• Jean-Pierre Kerckhofs
    Appel Pour une école démocratique (Aped)
  • Philippe Schmetz
    Appel Pour une école démocratique (Aped)

« La misère de l’enseignement est le fruit d’un choix politique »

Le financement de notre enseignement est-il à la hauteur de ses besoins ? Attaché à une véritable démocratisation de l’école, permettant à tous les jeunes de forger les armes d’une citoyenneté pleinement digne, l’Aped ne peut répondre que par la négative. Les résultats moyens de nos élèves sont très… moyens. Et l’Unicef stigmatise la Belgique pour ses inégalités scolaires records.


Certes, l’austérité financière n’explique pas tout. Des facteurs structurels sont aussi en cause : une ségrégation précoce en filières hiérarchisées, des effets de quasi-marché scolaire (réseaux, etc.). Il n’en demeure pas moins qu’un solide refinancement sera indispensable pour sortir de l’ornière. Pour « mettre le paquet » dans le fondamental, organiser des remédiations, réduire la taille des classes, réinvestir dans les bâtiments, dans le matériel didactique, revaloriser les enseignants et leur formation, etc.

Quelques chiffres. Pour 7% au début des années ’80, la Belgique ne consacre plus que 5% de son PIB à l’enseignement. Sur le PIB de 2010 – environ 345 milliards d’euros -, ces 2% de différence représentent une perte de 6,9 milliards. Sur base de la clé de répartition de 40/60, ça fait 2,8 milliards en moins pour les francophones ! Nous sommes bel et bien sous financés par rapport à il y a trente ans. Or, les difficultés sociales et les besoins n’ont fait que croître depuis lors…
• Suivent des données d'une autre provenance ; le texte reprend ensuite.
/-- MOVE_BIN (R19) of a STORED, unowned, unclaimed bin to a slot of its aisle: a SHIFT job takes a record and a
place at the tail of the queue, owns the bin, and the slot is held for it; without a destination the aisle
search gives the slot. That the DONE of a clamped priority carries no CLAMPED indication is the model's choice
(log 40). -/
def Obligations.MoveBinCreatesItsShift : Prop :=
  ∀ (h : Hdr) (b prio j : Nat) (dest : Option RawSlot) (s : State) (x y : SlotAddr), Served h s → b < 16384 →
    s.authority = .library → (s.bin b).state = .stored x → (s.bin b).owner = .none → s.oldestClaim b = none →
    ((∃ raw, dest = some raw ∧ slot? raw = some y ∧ s.destRefusal b x y = none) ∨
      (dest = none ∧ s.aisleSearch (s.bin b).height (s.bin b).climate x.aisle = some y)) →
    s.freeJob = some j → (s.queue x.aisle).used < 32 → (s.crane x.aisle).available = false →
    exec (.moveBin h b prio dest) s =
      .next (State.answer
        ((((s.takeRecord j
            { kind := .shift, aisle := some x.aisle, bin := b, source := .slot x, dest := .slot y,
              priority := min prio 3, enqueued := s.svp.tick, origin := .single, active := false }).setOwner b
          (.job j)).enqueue x.aisle j).setHeld y (some j)) h .done false [.num 1 j, .num 4 (slotArg y)])

/-! ### Items (chapter 2) -/

/-- ADD_ITEM (R29): the refusals in their order, and otherwise an item record AT_DESK with an empty queue. -/
def Obligations.AddItemAnswersByItsTable : Prop :=
  ∀ (h : Hdr) (cs : List Byte) (check : BitVec 16) (th cl st : Nat) (s : State), Served h s →
    (th < 1 ∨ 40 < th ∨ 3 < cl ∨ 5 < st →
      exec (.addItem h cs check th cl st) s = .next (s.answer h .badArgument false [])) ∧
    (∀ k t, 1 ≤ th → th ≤ 40 → itemClass? cl = some k → station? st = some t →
      (label? cs check = none → exec (.addItem h cs check th cl st) s = .next (s.answer h .badLabel false [])) ∧
      (∀ acc, label? cs check = some acc →
        exec (.addItem h cs check th cl st) s =
          .next (if k = .rare ∧ t ≠ 3 ∧ t ≠ 5 then s.answer h .notPermitted false []
            else if s.item acc ≠ none then s.answer h .duplicate false []
            else if 524288 ≤ s.rsc.items.length then s.answer h .mapFull false []
            else State.answer (s.setItem acc { thickness := th, cls := k, state := .atDesk t, queue := [] }) h
              .done false [])))

/-- A label is valid when its nine characters are digits and the check of R25 over them equals the one it
carries (R26); its accession number is the one the digits spell. -/
def Obligations.LabelsAreCheckedByTheirDigits : Prop :=
  ∀ (cs : List Byte) (check : BitVec 16),
    (∀ acc, label? cs check = some acc → acc < 1000000000 ∧ cs = accessionChars acc ∧ crc cs = check) ∧
    (∀ acc, acc < 1000000000 → cs = accessionChars acc → crc cs = check → label? cs check = some acc)

/-- WITHDRAW_ITEM (R30) of an item AT_DESK or MISSING: the item's record and every hold of its queue are
removed, each hold's borrower is noticed and its hold count falls, and the answer gives how many holds it had. -/
def Obligations.WithdrawItemRemovesItsHolds : Prop :=
  ∀ (h : Hdr) (cs : List Byte) (s : State) (acc : Nat) (it : Item), Served h s → accession? cs = some acc →
    s.item acc = some it → (it.state = .missing ∨ ∃ t, it.state = .atDesk t) → s.circ.pages = [] →
    ∃ t, exec (.withdrawItem h cs) s = .next t ∧
      t.svp.resp = some { tag := h.tag, code := .done, clamped := false, fields := [.num 1 it.queue.length] } ∧
      t.item acc = none ∧ (∀ n ∈ it.queue, t.hold n = none) ∧ (∀ n, n ∉ it.queue → t.hold n = s.hold n) ∧
      (∀ d, d ≠ acc → (∀ n ∈ it.queue, ∀ r, s.hold n = some r → r.item ≠ d) → t.item d = s.item d) ∧
      (it.queue.Nodup → (∀ k, t.borrower k = (s.borrower k).map (fun w => { w with
          holds := w.holds - (it.queue.filter (fun n => (s.hold n).any (fun r => r.borrower = k))).length })) ∧
        (s.svp.notices.length + it.queue.length ≤ 64 → t.svp.notices = s.svp.notices ++
          it.queue.filterMap (fun n => (s.hold n).map (fun r => ⟨.holdCancelled, r.borrower, acc, 0⟩)))) ∧
      s.SameLending { t with rsc.borrowers := s.rsc.borrowers, rsc.holds := s.rsc.holds } ∧
      t.rsc.slots = s.rsc.slots ∧ t.rsc.bins = s.rsc.bins ∧ t.dsp = s.dsp ∧ t.cranes = s.cranes ∧
      t.stu = s.stu ∧ t.fiu = s.fiu

/-- PICK_ITEM (R31, R32) of an item with no page, from a bin presented at the station: it leaves its
compartment, whose fill and item count fall, for the desk; at S5 an item whose first hold is WAITING goes to the
hold shelf, and the hold becomes READY to the borrower's last pickup day. -/
def Obligations.PickItemTakesItToTheDesk : Prop :=
  ∀ (h : Hdr) (cs : List Byte) (st : Nat) (s : State) (t : StationNo) (p : Pos) (acc b : Nat) (k : Fin 8)
    (it : Item), Served h s → station? st = some t → accession? cs = some acc → s.item acc = some it →
    it.state = .shelved b k → (s.bin b).state = .presented t p → ¬(it.cls = .rare ∧ t ≠ 3) →
    (∀ g ∈ s.circ.pages, g.item ≠ acc) →
    let desk : State := (s.setItem acc { it with state := .atDesk t }).setBin b ((s.bin b).take k it.thickness)
    (t ≠ serviceStation ∨ s.firstWaiting it = none →
      exec (.pickItem h cs st) s = .next (desk.answer h .done false
        [.num 1 1, .num 1 t.val, .num 1 ((s.bin b).fills[k] - it.thickness)])) ∧
    (∀ n r w, t = serviceStation → s.firstWaiting it = some (n, r) → s.borrower r.borrower = some w →
      let day := min (s.rsc.today + (s.policyRow w.cls).pickupDays) 65535
      exec (.pickItem h cs st) s = .next (State.answer
        (((desk.setHold n { r with state := .ready day }).setItem acc { it with state := .holdShelf t }).post
          .holdReady acc r.borrower (5 * 65536 + day)) h .done false
        [.num 1 4, .num 1 5, .num 1 ((s.bin b).fills[k] - it.thickness)]))

/-- PLACE_ITEM (R33, R34) of an item AT_DESK for which no hold waits, at another station than S4: it is SHELVED in the
first compartment with room of the first considered bin of its climate class that has room. When its first hold is
WAITING, a page is created for that hold (R153): at S5, where the bin is presented, PAGE_READY is posted, no page
stays, and the page counts as delivered in this stay of the bin (R154, log 53); at another station a claim for S5 of
priority 1 is placed on the bin. -/
def Obligations.PlaceItemShelvesTheItem : Prop :=
  ∀ (h : Hdr) (cs : List Byte) (st : Nat) (po co : Option Nat) (s : State) (t desk : StationNo) (p : Option Pos)
    (k : Option (Fin 8)) (acc : Nat) (it : Item) (q : Pos) (b : Nat) (c : Fin 8), Served h s →
    station? st = some t → optIn pos? po = some p → optIn compartment? co = some k → accession? cs = some acc →
    s.item acc = some it → it.state = .atDesk desk → t ≠ fillStation →
    s.firstRoom (s.considered t p) it.cls.climate it.thickness k = some (q, b, c) →
    let shelved := (s.setItem acc { it with state := .shelved b c }).setBin b ((s.bin b).add c it.thickness)
    let answered : State → Out := fun v => .next (v.answer h .done false
      [.num 2 b, .num 1 q.val, .num 1 c.val, .num 1 ((s.bin b).fills[c] + it.thickness)])
    (s.firstWaiting it = none → exec (.placeItem h cs st po co) s = answered shelved) ∧
    (∀ n r, s.firstWaiting it = some (n, r) → (∀ g ∈ s.circ.pages, g.item ≠ acc ∧ g.hold ≠ n) →
      (s.bin b).state = .presented t q → (s.bin b).owner = .station t →
      (t = serviceStation →
        exec (.placeItem h cs st po co) s = answered { shelved.post .pageReady acc b (5 * 256 + q.val) with
          circ.delivered := s.circ.delivered.erase (n, b) ++ [(n, b)] }) ∧
      (t ≠ serviceStation → s.clu.claims.length < 32 →
        exec (.placeItem h cs st po co) s = answered { shelved with
          clu.claims := s.clu.claims ++
            [{ bin := b, claimant := .page n, dest := serviceStation, priority := 1, placed := s.svp.tick }]
          circ.pages := s.circ.pages ++ [{ hold := n, item := acc, bin := b, state := .onClaim }] })) ∧
    (s.bin b).fills[c] + it.thickness ≤ 40 ∧ (s.bin b).climate = it.cls.climate ∧
    (k = none → ∀ d : Fin 8, d < c → 40 < (s.bin b).fills[d] + it.thickness)

/-- MARK_MISSING (R35) of a SHELVED item with no page: it leaves its compartment and is MISSING; an item that is
not SHELVED is refused. -/
def Obligations.MarkMissingTakesItOffItsShelf : Prop :=
  ∀ (h : Hdr) (cs : List Byte) (s : State) (acc : Nat) (it : Item), Served h s → accession? cs = some acc →
    s.item acc = some it →
    (∀ b k, it.state = .shelved b k → (∀ g ∈ s.circ.pages, g.item ≠ acc) →
      exec (.markMissing h cs) s = .next (State.answer
        ((s.setItem acc { it with state := .missing }).setBin b ((s.bin b).take k it.thickness)) h .done false
        [])) ∧
    ((∀ b k, it.state ≠ .shelved b k) →
      exec (.markMissing h cs) s = .next (s.answer h .notShelved false []))

/-- ITEM_INFO and LIST_ITEMS (R36, R37) answer from the records and change nothing; a page of LIST_ITEMS gives
up to 8 items above the cursor and the cursor of the next page, or END (layout of the fields: log 9). -/
def Obligations.ItemLookups : Prop :=
  ∀ (h : Hdr) (s : State), Served h s →
    (∀ cs acc it, accession? cs = some acc → s.item acc = some it →
      exec (.itemInfo h cs) s = .next (s.answer h .done false
        ([accField acc, u8 it.thickness, u8 it.cls.code, u8 it.state.code] ++ s.itemStateFields it ++
          s.queueFields it ++ [u16 (crc (accessionChars acc)).toNat]))) ∧
    (∀ b cursor c, b < 16384 → cursor? cursor = some c →
      let later := (s.itemsIn b).filter (fun e => c.all (· < e.1))
      exec (.listItems h b cursor) s = .next (s.answer h .done false
        (listFields (later.take 8) (fun e =>
            [accField e.1, u8 e.2.1.thickness, u8 e.2.1.cls.code, u8 e.2.2.val]) ++
          [match (if 8 < later.length then ((later.take 8).getLast?).map (·.1) else none) with
            | some acc => accField acc
            | none => .num 1 11])))
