@[simp] theorem kept_linkError (a m n) (h : Kept P s) : Kept P (s.linkError a m n) := kept_post _ _ _ _ h
@[simp] theorem kept_lateDone (a n m) (h : Kept P s) : Kept P (s.lateDone a n m) := kept_post _ _ _ _ h
@[simp] theorem kept_setDrive (a p l) (h : Kept P s) : Kept P (s.setDrive a p l) := kept_setCrane_same _ _ rfl h
@[simp] theorem kept_clearOrder (a) (h : Kept P s) : Kept P (s.clearOrder a) := kept_setCrane_same _ _ rfl h
@[simp] theorem kept_markPicked (a) (h : Kept P s) : Kept P (s.markPicked a) := kept_setCrane_same _ _ rfl h
@[simp] theorem kept_pickEffects (a r) (h : Kept P w.st) : Kept P (w.pickEffects a r).st := by
  unfold Work.pickEffects
  extract_lets b c w1
  split
  · simp (maxDischargeDepth := 9) [h]
  · rw [apply_ite Work.st]
    have h1 : Kept P w1.st := by
      exact kept_setBinState _ _ (by simp) (BinState.slotFor_onCrane _ _)
        (kept_setCrane _ _ (List.length_filter_le _ _) h)
    simp [h1]
  · simp only [Work.on_st]
    refine kept_retryPort _ ?_
    split <;> simp (maxDischargeDepth := 9) [h]
  · exact h
  · exact h
@[simp] theorem kept_pickIfNeeded (a o r) (h : Kept P w.st) : Kept P (w.pickIfNeeded a o r).st := by
  unfold Work.pickIfNeeded; split <;> simp [h]
@[simp] theorem kept_strandSlot (a b f) (h : Kept P s) : Kept P (s.strandSlot a b f) := by
  unfold State.strandSlot
  split
  · exact h
  · split
    · simp [h]
    · split <;> simp [h]
@[simp] theorem kept_createPutback (a b) (h : Kept P s) : Kept P (s.createPutback a b) := by
  unfold State.createPutback
  split
  · next n hn =>
    refine kept_ite' (fun hc => ?_) (fun _ => h)
    have h4 := kept_takeRecord (P := P) n (putbackJob a b (s.bin b).state.reserved? s.svp.tick)
      (State.job_of_freeJob hn) h
    have hr : ∀ (r : Job), (s.takeRecord n r).job n = some r := by
      simp [State.takeRecord, State.job, State.setJob]
    have hq : (s.queue a).used < 32 := of_decide_eq_true hc
    refine kept_ite (kept_setOwner _ _ ?_ (kept_enqueue _ _ hq h4))
      (ClosedIn.firePut (P := P) _ _ ⟨_, hr _, rfl⟩ (kept_ownFire _ (kept_setQueue _ _ (.inr ?_) h4)))
    · rintro _ ⟨⟩
      exact ⟨_, hr _, rfl⟩
    · have : ((s.takeRecord n (putbackJob a b (s.bin b).state.reserved? s.svp.tick)).queue a).jobs.length < 32 :=
        Nat.lt_of_le_of_lt (Nat.le_add_right _ _) hq
      simp only [Queue.used, Option.isSome_some, if_true]
      exact this
  · exact h
@[simp] theorem kept_strand (a j r) (h : Kept P w.st) : Kept P (w.strand a j r).st := by
  unfold Work.strand
  simp (maxDischargeDepth := 9) [h]
@[simp] theorem kept_strandResume (a) (h : Kept P w.st) : Kept P (w.strandResume a).st := by
  unfold Work.strandResume; (repeat' split) <;> simp (maxDischargeDepth := 9) [h]
@[simp] theorem kept_startRest (a) (h : Kept P s) : Kept P (s.startRest a) := by
  unfold State.startRest; split <;> simp [h]
@[simp] theorem kept_enterIdle (a) (h : Kept P w.st) : Kept P (w.enterIdle a).st := by
  unfold Work.enterIdle
  dsimp only
  (repeat' split) <;> simp (maxDischargeDepth := 9) [h]
@[simp] theorem kept_wakeParked (a) (h : Kept P s) : Kept P (s.wakeParked a) := by
  unfold State.wakeParked
  split
  · next hc => exact kept_sendWake _ _ (by simp at hc; exact hc.2) h
  · exact h
@[simp] theorem kept_complete (a j r) (h : Kept P w.st) : Kept P (w.complete a j r).st := by
  unfold Work.complete
  extract_lets b
  split
  · split <;> simp (maxDischargeDepth := 9) [h]
  · cases ((w.st.bin b).state.reserved?).or r.destSlot? <;> simp (maxDischargeDepth := 9) [h]
@[simp] theorem kept_verifyResult (x e o) (h : Kept P w.st) : Kept P (w.verifyResult x e o).st := by
  unfold Work.verifyResult
  dsimp only
  (repeat' split) <;> simp (maxDischargeDepth := 9) [h]
@[simp] theorem kept_halt (a f n) (h : Kept P s) : Kept P (s.halt a f n) := by
  simp (maxDischargeDepth := 9) [State.halt, h]
@[simp] theorem kept_unselect (a) (h : Kept P w.st) : Kept P (w.unselect a).st := by
  unfold Work.unselect
  dsimp only
  (repeat' split) <;> simp (maxDischargeDepth := 9) [h]
@[simp] theorem kept_readyWaking (a) (h : Kept P w.st) : Kept P (w.readyWaking a).st := by
  unfold Work.readyWaking
  split
  · split
    · split
      · next hc =>
        simp only [State.commonConditions, Bool.and_eq_true] at hc
        refine kept_sendOrderFor _ _ _ ?_ (by simp [h])
        rw [State.canOrder_congr (t := w.st) (by simp), hc.1.2]
      · simp (maxDischargeDepth := 9) [h]
    · simp (maxDischargeDepth := 9) [h]
  · simp (maxDischargeDepth := 9) [h]
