/-- The wing with an item 0 in a state, on loan or held as its fields say. -/
def having (st : ItemState) (q : List Nat) : State := wing.setItem 0 (itemAs st q)

theorem witness_WithdrawItem :
    let s := (having .missing [16383]).setHold 16383 ⟨0, 1, 0, .waiting⟩
    Served rq s ∧ accession? (accessionChars 0) = some 0 ∧ s.item 0 = some (itemAs .missing [16383]) ∧
    s.circ.pages = [] ∧ [16383].Nodup ∧ s.svp.notices.length + 1 ≤ 64 :=
  ⟨served_of (by decide +kernel), by decide +kernel⟩

/-- Bin 7 presented at S5 with item 0 in its compartment 7, and a hold that waits for it. -/
def picking : State :=
  (((showing wing 7 5 0).setBin 7 ((binAs (.presented 5 0) (.station 5)).add 7 40)).setItem 0
    (itemAs (.shelved 7 7) [0])).setHold 0 ⟨0, 1, 0, .waiting⟩ |>.setBorrower 1 (reader 0 1)

theorem witness_PickItem : Served rq picking ∧ station? 5 = some 5 ∧ accession? (accessionChars 0) = some 0 ∧
    picking.item 0 = some (itemAs (.shelved 7 7) [0]) ∧ (picking.bin 7).state = .presented 5 0 ∧
    ¬(ItemClass.general = .rare ∧ (5 : StationNo) ≠ 3) ∧ (∀ g ∈ picking.circ.pages, g.item ≠ 0) ∧
    (5 : StationNo) = serviceStation ∧
    picking.firstWaiting (itemAs (.shelved 7 7) [0]) = some (0, ⟨0, 1, 0, .waiting⟩) ∧
    picking.borrower 1 = some (reader 0 1) ∧ (picking.delHold 0).firstWaiting (itemAs (.shelved 7 7) [0]) = none :=
  ⟨served_of (by decide +kernel), by decide +kernel⟩
theorem witness_PlaceItem :
    let s := (showing wing 7 5 1).setItem 0 (itemAs (.atDesk 5) [])
    Served rq s ∧ station? 5 = some 5 ∧ optIn pos? (some 1) = some (some 1) ∧
    optIn compartment? none = some none ∧ accession? (accessionChars 0) = some 0 ∧
    s.item 0 = some (itemAs (.atDesk 5) []) ∧ s.firstWaiting (itemAs (.atDesk 5) []) = none ∧
    (5 : StationNo) ≠ fillStation ∧ s.firstRoom (s.considered 5 (some 1)) .general 40 none = some (1, 7, 0) :=
  ⟨served_of (by decide +kernel), by decide +kernel⟩

/-- Bin 7 presented at P1 of a station, and item 0 at the desk with a hold that waits for it. -/
def replacing (t : StationNo) : State :=
  ((showing wing 7 t 1).setItem 0 (itemAs (.atDesk 5) [16383])).setHold 16383 ⟨0, 1, 0, .waiting⟩

theorem witness_PlaceItem_pages : ∀ t, t = 5 ∨ t = 3 → Served rq (replacing t) ∧ station? t.val = some t ∧
    (replacing t).item 0 = some (itemAs (.atDesk 5) [16383]) ∧ t ≠ fillStation ∧
    (replacing t).firstRoom ((replacing t).considered t none) .general 40 none = some (1, 7, 0) ∧
    (replacing t).firstWaiting (itemAs (.atDesk 5) [16383]) = some (16383, ⟨0, 1, 0, .waiting⟩) ∧
    (∀ g ∈ (replacing t).circ.pages, g.item ≠ 0 ∧ g.hold ≠ 16383) ∧
    ((replacing t).bin 7).state = .presented t 1 ∧ ((replacing t).bin 7).owner = .station t ∧
    (replacing t).clu.claims.length < 32 := by
  rintro t (rfl | rfl) <;> exact ⟨served_of (by decide +kernel), by decide +kernel⟩
theorem witness_MarkMissing : Served rq picking ∧ accession? (accessionChars 0) = some 0 ∧
    picking.item 0 = some (itemAs (.shelved 7 7) [0]) ∧ (∀ g ∈ picking.circ.pages, g.item ≠ 0) :=
  ⟨served_of (by decide +kernel), by decide +kernel⟩
theorem witness_MarkMissing_refused : Served rq (having .inTray []) ∧
    (having .inTray []).item 0 = some (itemAs .inTray []) ∧ ∀ b k, (itemAs .inTray []).state ≠ .shelved b k :=
  ⟨served_of (by decide +kernel), by decide +kernel, by intro b k h; cases h⟩
theorem witness_ItemLookups : Served rq picking ∧ accession? (accessionChars 0) = some 0 ∧
    picking.item 0 = some (itemAs (.shelved 7 7) [0]) ∧ 16383 < 16384 ∧ cursor? .start = some none ∧
    cursor? (.after (accessionChars 999999999)) = some (some 999999999) :=
  ⟨served_of (by decide +kernel), by decide +kernel⟩

/-! ### Witnesses: settings, queues, selection -/

theorem witness_Settings : Served rq wing ∧ residenceStation (some 5) = some 5 ∧
    (wing.position 5 0).deadline = none ∧ (wing.position 5 1).deadline = none ∧
    (wing.position fillStation 0).deadline = none ∧ (wing.position fillStation 1).deadline = none ∧
    State.fiu { wing with fiu.libraryClaim := false } = { wing.fiu with libraryClaim := false } ∧
    wing.fiu.lapsed = false ∧ wing.fiu.supTimer = none :=
  ⟨served_of (by decide +kernel), by decide +kernel⟩

/-- Bin 7 PRESENTED at P1 of a station for a minute, the station NORMAL and OPEN or in FIRE_HOLD over OPEN. -/
def residing (t : StationNo) (hold : Bool) : State :=
  let s := at32 (showing wing 7 t 1) 6000
  s.setStation t { s.station t with state := if hold then .fireHold .opened else .normal .opened }

/-- The limit of 1 minute is reached, the limit of 2 is not; that of S4 is reached while it is in FIRE_HOLD. -/
theorem witness_Settings_residence : ∀ t : StationNo, t = 5 ∨ t = fillStation → ∀ hold,
    hold = decide (t = fillStation) →
    let s := residing t hold
    Served rq s ∧ residenceStation (some 5) = some 5 ∧
    (s.position t 1).restart.or (s.position t 1).arrival = some 0 ∧
    (s.position t 1).deadline = some (BitVec.ofNat 32 (6000 * s.rsc.settings.station.residence[t])) ∧
    (∀ q, q ≠ 1 → (s.position t q).deadline = none) ∧ (s.position t 1).content = .bin 7 ∧
    (t = fillStation → (s.station t).inHold = true) ∧
    lampFor s.svp.tick s.rsc.settings.station.lampOn (s.station t) = (s.station t).lamp ∧
    Tick.reached (BitVec.ofNat 32 (6000 * max 1 (min 1 120))) s.svp.tick = true ∧
    Tick.reached (BitVec.ofNat 32 (6000 * max 1 (min 2 120))) s.svp.tick = false := by
  rintro t (rfl | rfl) hold rfl <;> exact ⟨served_of (by decide +kernel), by decide +kernel⟩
Pour preuve de cette carence, la Flandre, parce qu’elle en a les moyens, injecte des fonds propres dans son enseignement. Et pas un peu. Les dépenses par élève y sont en moyenne 20% plus élevées qu’en Fédération Wallonie-Bruxelles (22% pour le fondamental). Difficile de ne pas y voir une des raisons de leurs meilleurs résultats.

Certains avanceront que notre système scolaire est dépensier. C’est pourtant faux. En l’occurrence, nous nous situons au milieu du classement des pays industrialisés (OCDE), les meilleurs systèmes dépensant en général plus que le nôtre.

M. Deschamps, monsieur « nous dépensons trop », raisonne curieusement à partir du PIB de la FWB. Outre qu’il s’agit d’une notion difficile à définir, le raisonnement ne laisse pas de nous surprendre : ainsi, puisque nous sommes moins riches que la Flandre, nous devrions dépenser moins. D’une part, c’est malheureusement ce qui se passe. D’autre part, cela revient à dire que les pauvres n’ont pas droit à un enseignement de qualité. L’Aped ne souscrit évidemment pas à une telle vision de la société.

Certains encore nous diront que nous rêvons, que les moyens d’un refinancement massif se sont envolés. Particulièrement en ces temps de crise. Rappelons cependant les sommes pharaoniques réunies pour sauver des banques, l’absence d’impôt sur la fortune, les pertes liées aux intérêts notionnels, les gigantesques cadeaux fiscaux octroyés aux multinationales, etc. La misère de l’enseignement, comme celle des autres services publics, est bien le fruit d’un choix politique. Marché ou démocratie, telle est la question.